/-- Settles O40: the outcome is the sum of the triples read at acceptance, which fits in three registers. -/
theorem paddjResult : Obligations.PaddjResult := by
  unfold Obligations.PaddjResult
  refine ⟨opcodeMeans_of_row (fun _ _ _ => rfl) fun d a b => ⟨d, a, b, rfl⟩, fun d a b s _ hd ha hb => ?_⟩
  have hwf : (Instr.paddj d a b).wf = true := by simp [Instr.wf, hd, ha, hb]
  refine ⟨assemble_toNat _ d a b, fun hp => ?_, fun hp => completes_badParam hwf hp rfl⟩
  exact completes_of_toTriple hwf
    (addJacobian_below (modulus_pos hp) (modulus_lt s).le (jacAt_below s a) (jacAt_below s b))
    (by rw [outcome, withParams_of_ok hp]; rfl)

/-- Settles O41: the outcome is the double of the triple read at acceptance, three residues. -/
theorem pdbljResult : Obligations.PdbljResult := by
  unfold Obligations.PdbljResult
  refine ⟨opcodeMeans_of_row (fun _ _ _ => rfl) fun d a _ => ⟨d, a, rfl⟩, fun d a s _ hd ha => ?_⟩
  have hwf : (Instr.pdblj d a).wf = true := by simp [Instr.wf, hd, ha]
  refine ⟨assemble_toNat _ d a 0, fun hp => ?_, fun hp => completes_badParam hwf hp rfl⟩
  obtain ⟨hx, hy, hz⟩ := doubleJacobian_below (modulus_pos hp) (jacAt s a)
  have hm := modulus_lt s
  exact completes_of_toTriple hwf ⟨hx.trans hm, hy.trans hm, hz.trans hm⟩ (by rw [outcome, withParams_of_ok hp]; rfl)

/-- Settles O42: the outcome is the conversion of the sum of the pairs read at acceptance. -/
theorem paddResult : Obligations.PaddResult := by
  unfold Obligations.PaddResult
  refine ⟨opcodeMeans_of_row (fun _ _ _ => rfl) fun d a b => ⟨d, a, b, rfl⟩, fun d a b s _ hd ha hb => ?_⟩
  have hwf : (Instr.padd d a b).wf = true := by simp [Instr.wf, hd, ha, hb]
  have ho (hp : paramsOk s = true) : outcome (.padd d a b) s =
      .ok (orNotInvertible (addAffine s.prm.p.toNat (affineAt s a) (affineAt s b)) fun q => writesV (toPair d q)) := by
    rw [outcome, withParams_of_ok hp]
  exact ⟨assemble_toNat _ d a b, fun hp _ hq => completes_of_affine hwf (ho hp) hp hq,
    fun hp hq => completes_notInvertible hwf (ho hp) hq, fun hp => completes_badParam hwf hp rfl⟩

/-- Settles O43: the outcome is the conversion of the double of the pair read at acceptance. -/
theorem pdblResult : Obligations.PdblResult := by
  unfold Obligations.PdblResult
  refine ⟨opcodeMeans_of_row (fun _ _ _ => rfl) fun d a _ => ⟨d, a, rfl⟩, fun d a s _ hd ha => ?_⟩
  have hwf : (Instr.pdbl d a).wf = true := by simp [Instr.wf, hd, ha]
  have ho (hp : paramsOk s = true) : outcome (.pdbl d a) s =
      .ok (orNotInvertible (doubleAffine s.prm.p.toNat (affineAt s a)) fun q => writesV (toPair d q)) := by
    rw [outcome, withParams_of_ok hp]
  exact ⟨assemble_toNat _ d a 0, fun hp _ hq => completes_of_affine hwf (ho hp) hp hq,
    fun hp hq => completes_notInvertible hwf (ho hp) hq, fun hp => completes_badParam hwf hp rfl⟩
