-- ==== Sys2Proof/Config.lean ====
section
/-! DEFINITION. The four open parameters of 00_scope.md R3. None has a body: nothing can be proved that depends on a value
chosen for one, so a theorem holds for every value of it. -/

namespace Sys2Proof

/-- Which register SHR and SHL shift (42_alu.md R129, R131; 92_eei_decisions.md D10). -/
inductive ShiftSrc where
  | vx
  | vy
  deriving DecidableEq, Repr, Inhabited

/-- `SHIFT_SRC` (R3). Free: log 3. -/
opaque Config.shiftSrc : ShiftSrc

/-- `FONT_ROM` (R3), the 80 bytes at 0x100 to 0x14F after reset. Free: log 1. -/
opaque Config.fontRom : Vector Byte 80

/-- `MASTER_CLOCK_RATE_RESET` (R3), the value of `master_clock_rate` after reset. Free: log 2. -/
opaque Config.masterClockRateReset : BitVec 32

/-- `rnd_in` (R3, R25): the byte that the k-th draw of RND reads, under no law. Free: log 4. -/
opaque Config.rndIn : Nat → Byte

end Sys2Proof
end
========================================================================
Which lines run from the one containing "exact ⟨assemble_toNat _ d a 0, fun" to the end of the entries above? Quote exactly those, and only those.

  exact ⟨assemble_toNat _ d a 0, fun hp _ hq => completes_of_affine hwf (ho hp) hp hq,
    fun hp hq => completes_notInvertible hwf (ho hp) hq, fun hp => completes_badParam hwf hp rfl⟩
-- ==== Sys2Proof/Config.lean ====
section
/-! DEFINITION. The four open parameters of 00_scope.md R3. None has a body: nothing can be proved that depends on a value
chosen for one, so a theorem holds for every value of it. -/

namespace Sys2Proof

/-- Which register SHR and SHL shift (42_alu.md R129, R131; 92_eei_decisions.md D10). -/
inductive ShiftSrc where
  | vx
  | vy
  deriving DecidableEq, Repr, Inhabited

/-- `SHIFT_SRC` (R3). Free: log 3. -/
opaque Config.shiftSrc : ShiftSrc

/-- `FONT_ROM` (R3), the 80 bytes at 0x100 to 0x14F after reset. Free: log 1. -/
opaque Config.fontRom : Vector Byte 80

/-- `MASTER_CLOCK_RATE_RESET` (R3), the value of `master_clock_rate` after reset. Free: log 2. -/
opaque Config.masterClockRateReset : BitVec 32

/-- `rnd_in` (R3, R25): the byte that the k-th draw of RND reads, under no law. Free: log 4. -/
opaque Config.rndIn : Nat → Byte

end Sys2Proof
end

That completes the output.